Re: [Xen-devel] tx offload issue w/stubdoms + igb



On 12/14/2010 02:12 AM, John Weekes wrote:
> I tested further and found that:
>
> * dom0 does't have the issue, normal PV domains do not have the issue,
> and Windows GPLPV-based domains do not have the issue. It seems to be
> specific to stubdom-based domains.

That's interesting.  There were a number of fixes to netfront/back to
make sure all this checksum offload stuff worked properly, and I was
never convinced they were also ported to stubdom's netfront.  I don't
remember the specifics now, unfortunately.

    J

>
> * Other machines running the exact same Xen release and kernel
> version, but that use the e1000 driver instead of the igb driver,
> don't seem to have the problem. I don't know if it's related (I have
> not yet been able to test with MSI disabled), but those machines
> without the problem also aren't using MSI-X, whereas the igb-based
> machine that shows the problem is.
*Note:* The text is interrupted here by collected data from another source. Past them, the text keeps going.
/-- The message kinds of R76. -/
inductive FrameKind where
  | zoneGrade | sos | sosCancel | evacuateOrder | standDownOrder | refugeBreach | refugeAir
  | voice
  | announce | callSetup | callAlerting | callAnswer | callClear | entryRequest | exitNotice | grant
  | wait | refuseEntry | withdraw | proximity | evacNotice | evacAck | musterReport
  | airReport
  | vehicleTelemetry | unitTelemetry
  | request | response | nodeStatus | beacon | locateReport
  deriving DecidableEq, Repr

/-- Which grade a channel feeds (section 1.1). -/
inductive Scope where
  | zone | refuge
  deriving DecidableEq, Repr

/-- Gas kinds (R8). -/
inductive Gas where
  | ch4 | co | o2 | airv
  deriving DecidableEq, Repr

/-- Grading directions (R8). -/
inductive Direction where
  | rising | falling
  deriving DecidableEq, Repr

/-- The grade a channel claims while in FAULT (section 1.1). -/
inductive FaultAction where
  | alert | alarm | trip
  deriving DecidableEq, Repr

/-- Status of a reading (R7, R77). -/
inductive ReadingStatus where
  | ok | fault | warmup
  deriving DecidableEq, Repr

/-- Channel states (R18). -/
inductive ChannelState where
  | off | warming | live | fault
  deriving DecidableEq, Repr

/-- Kinds of field device (section 2.1). -/
inductive DeviceKind where
  | gasHead | refugePanel
  deriving DecidableEq, Repr

/-- States of a poll record (section 2.1). -/
inductive PollState where
  | idleUnseen | responding | silent
  deriving DecidableEq, Repr

/-- Station locations (R51). -/
inductive Location where
  | radioHere | fieldHere | viaOutbye | viaInbye | unknown
  deriving DecidableEq, Repr

/-- Muster marks of miner entries (R51, R146). -/
inductive Muster where
  | none | notified | inRefuge
  deriving DecidableEq, Repr

/-- States of a call leg (R94). -/
inductive LegState where
  | idle | originating | ringing | active | clearing
  deriving DecidableEq, Repr

/-- Direction of a call leg (R94). -/
inductive LegDirection where
  | orig | term
  deriving DecidableEq, Repr

/-- Clear causes in coding order (R95). -/
inductive ClearCause where
  | normal | noAnswer | notPermitted | restricted | nodeBusy | idInUse | preempted | glare | moved | shed
  | evacuating
  deriving DecidableEq, Repr

/-- Segment states in coding order (R119). -/
inductive SegmentState where
  | free | held | draining | lost | closed
  deriving DecidableEq, Repr

/-- Travel directions in coding order (R119). -/
inductive Heading where
  | inbye | outbye
  deriving DecidableEq, Repr

/-- Causes of a REFUSE ENTRY in coding order (R122). -/
inductive EntryRefusal where
  | closed | queueFull
  deriving DecidableEq, Repr

/-- The evacuation state (R138). -/
inductive EvacState where
  | quiet | evacuate
  deriving DecidableEq, Repr

/-- A refuge chamber's door (R77, R148). -/
inductive Door where
  | closed | opened
  deriving DecidableEq, Repr

/-- A refuge panel's supply (R77, R148). -/
inductive PanelSupply where
  | mains | battery
  deriving DecidableEq, Repr

/-- The eleven sources of the output router in index order (R153). -/
inductive Source where
  | zoneAlert | zoneAlarm | zoneTrip | evacuate | sosActive | refugeBreach | refugeAir | proximity
  | sensorFault | integrityFault | isolated
  deriving DecidableEq, Repr

/-- The two plan banks (section 8.3). -/
inductive Bank where
  | zero | one
  deriving DecidableEq, Repr

/-- A plan entry: a class other than ALARM, or END (section 8.3). -/
inductive PlanEntry where
  | voice | signal | air | telem | mgmt | stop
  deriving DecidableEq, Repr

/-- Which reading a shed entry watches (section 8.6). -/
inductive ShedInput where
  | battery | temperature
  deriving DecidableEq, Repr

/-- The integrity state in coding order (R183). -/
inductive IntegrityState where
  | checking | suspended | fault
  deriving DecidableEq, Repr

/-- The five groups of attention flags in code order (R195). -/
inductive Group where
  | air | call | truck | refuge | node
  deriving DecidableEq, Repr

/-- Causes of a RESPONSE in coding order (R190); a DONE response carries NONE. -/
inductive Cause where
  | none | badTable | badIndex | badValue | badBand | badOrder | tripLatched | activeBank | stillBeyond | busy
  | notLost | gradeHigh | evacuating | flagsSet
  deriving DecidableEq, Repr

/-- Outcome of a channel test (R33). -/
inductive TestOutcome where
  | complete | aborted
  deriving DecidableEq, Repr

/-! ### Roadline frames and the ports -/

/-- A roadline frame without its framing: what the walk and the queues carry (R72, R73). The kind is the raw
code, since a frame of an unknown kind is forwarded unchanged (R76). -/
structure Frame where
  cls     : TrafficClass
  kind    : BitVec 5
  hop     : BitVec 5
  dest    : Addr
  src     : Addr
  seq     : Byte
  payload : List Byte
  deriving DecidableEq, Repr

/-- A message a local block originates, before it is given its header (R91). -/
structure Message where
  kind    : FrameKind
  dest    : Addr
  payload : List Byte
  deriving DecidableEq, Repr

/-- The frame in transmission on a port: the frame, its bytes on the line, and whether it is the response to
an accepted RESTART (R159, R200). -/
structure Transmission where
  frame   : Frame
  wire    : List Byte
  restart : Bool
  deriving DecidableEq, Repr

/-- One counter per traffic class (R159). -/
structure ClassCounters where
  alarm  : Counter := 0
  voice  : Counter := 0
  signal : Counter := 0
  air    : Counter := 0
  telem  : Counter := 0
  mgmt   : Counter := 0
  deriving DecidableEq, Repr

/-- The six class queues of a port, each oldest first (R159). -/
structure Queues where
  alarm  : List Frame := []
  voice  : List Frame := []
  signal : List Frame := []
  air    : List Frame := []
  telem  : List Frame := []
  mgmt   : List Frame := []
  deriving DecidableEq, Repr

/-- The egress counters of a port (R167). -/
structure EgressCounters where
  drops        : ClassCounters := {}
  replacements : Counter := 0
  flushed      : Counter := 0
  deriving DecidableEq, Repr

/-- The egress side of a port: queues, the frame in transmission, the RESTART response that goes ahead of the
queues, and the port's place in its plan (R159 to R164, R200). -/
structure Egress where
  queues      : Queues := {}
  sending     : Option Transmission := none
  ahead       : Option Frame := none
  active      : Bank := .zero
  position    : Fin 32 := 0
  pendingBank : Option Bank := none
  counters    : EgressCounters := {}
  deriving DecidableEq, Repr

/-- The counters of a port (R92). -/
structure PortCounters where
  framesReceived  : Counter := 0
  lengthErrors    : Counter := 0
  checkErrors     : Counter := 0
  classErrors     : Counter := 0
  addressErrors   : Counter := 0
  framesAccepted  : Counter := 0
  hopExpired      : Counter := 0
  duplicateAlarms : Counter := 0
  ownReturns      : Counter := 0
  hairpins        : Counter := 0
  noRoute         : Counter := 0
  fieldDiscards   : Counter := 0
  unknownKinds    : Counter := 0
  payloadErrors   : Counter := 0
  noOwner         : Counter := 0
  downDrops       : Counter := 0
  linkChanges     : Counter := 0
  framesSent      : Counter := 0
  deriving DecidableEq, Repr

/-- A port: its link state (RADIO is always up, R90), its counters and its egress side. -/
structure PortState where
  up       : Bool
  counters : PortCounters := {}
  egress   : Egress := {}
  deriving DecidableEq, Repr

/-- An entry of the alarm relay list (section 4.3). -/
structure RelayEntry where
  origin : Addr
  seq    : Byte
  age    : Nat
  deriving DecidableEq, Repr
From dmesg:
>
> [   21.209923] Intel(R) Gigabit Ethernet Network Driver - version
> 1.3.16-k2
> [   21.210026] Copyright (c) 2007-2009 Intel Corporation.
> [   21.210140] xen: registering gsi 28 triggering 0 polarity 1
> [   21.210145] xen: --> irq=28
> [   21.210151] igb 0000:01:00.0: PCI INT A -> GSI 28 (level, low) ->
> IRQ 28
> [   21.210279] igb 0000:01:00.0: setting latency timer to 64
> [   21.382336] igb 0000:01:00.0: Intel(R) Gigabit Ethernet Network
> Connection
> [   21.382435] igb 0000:01:00.0: eth0: (PCIe:2.5Gb/s:Width x4)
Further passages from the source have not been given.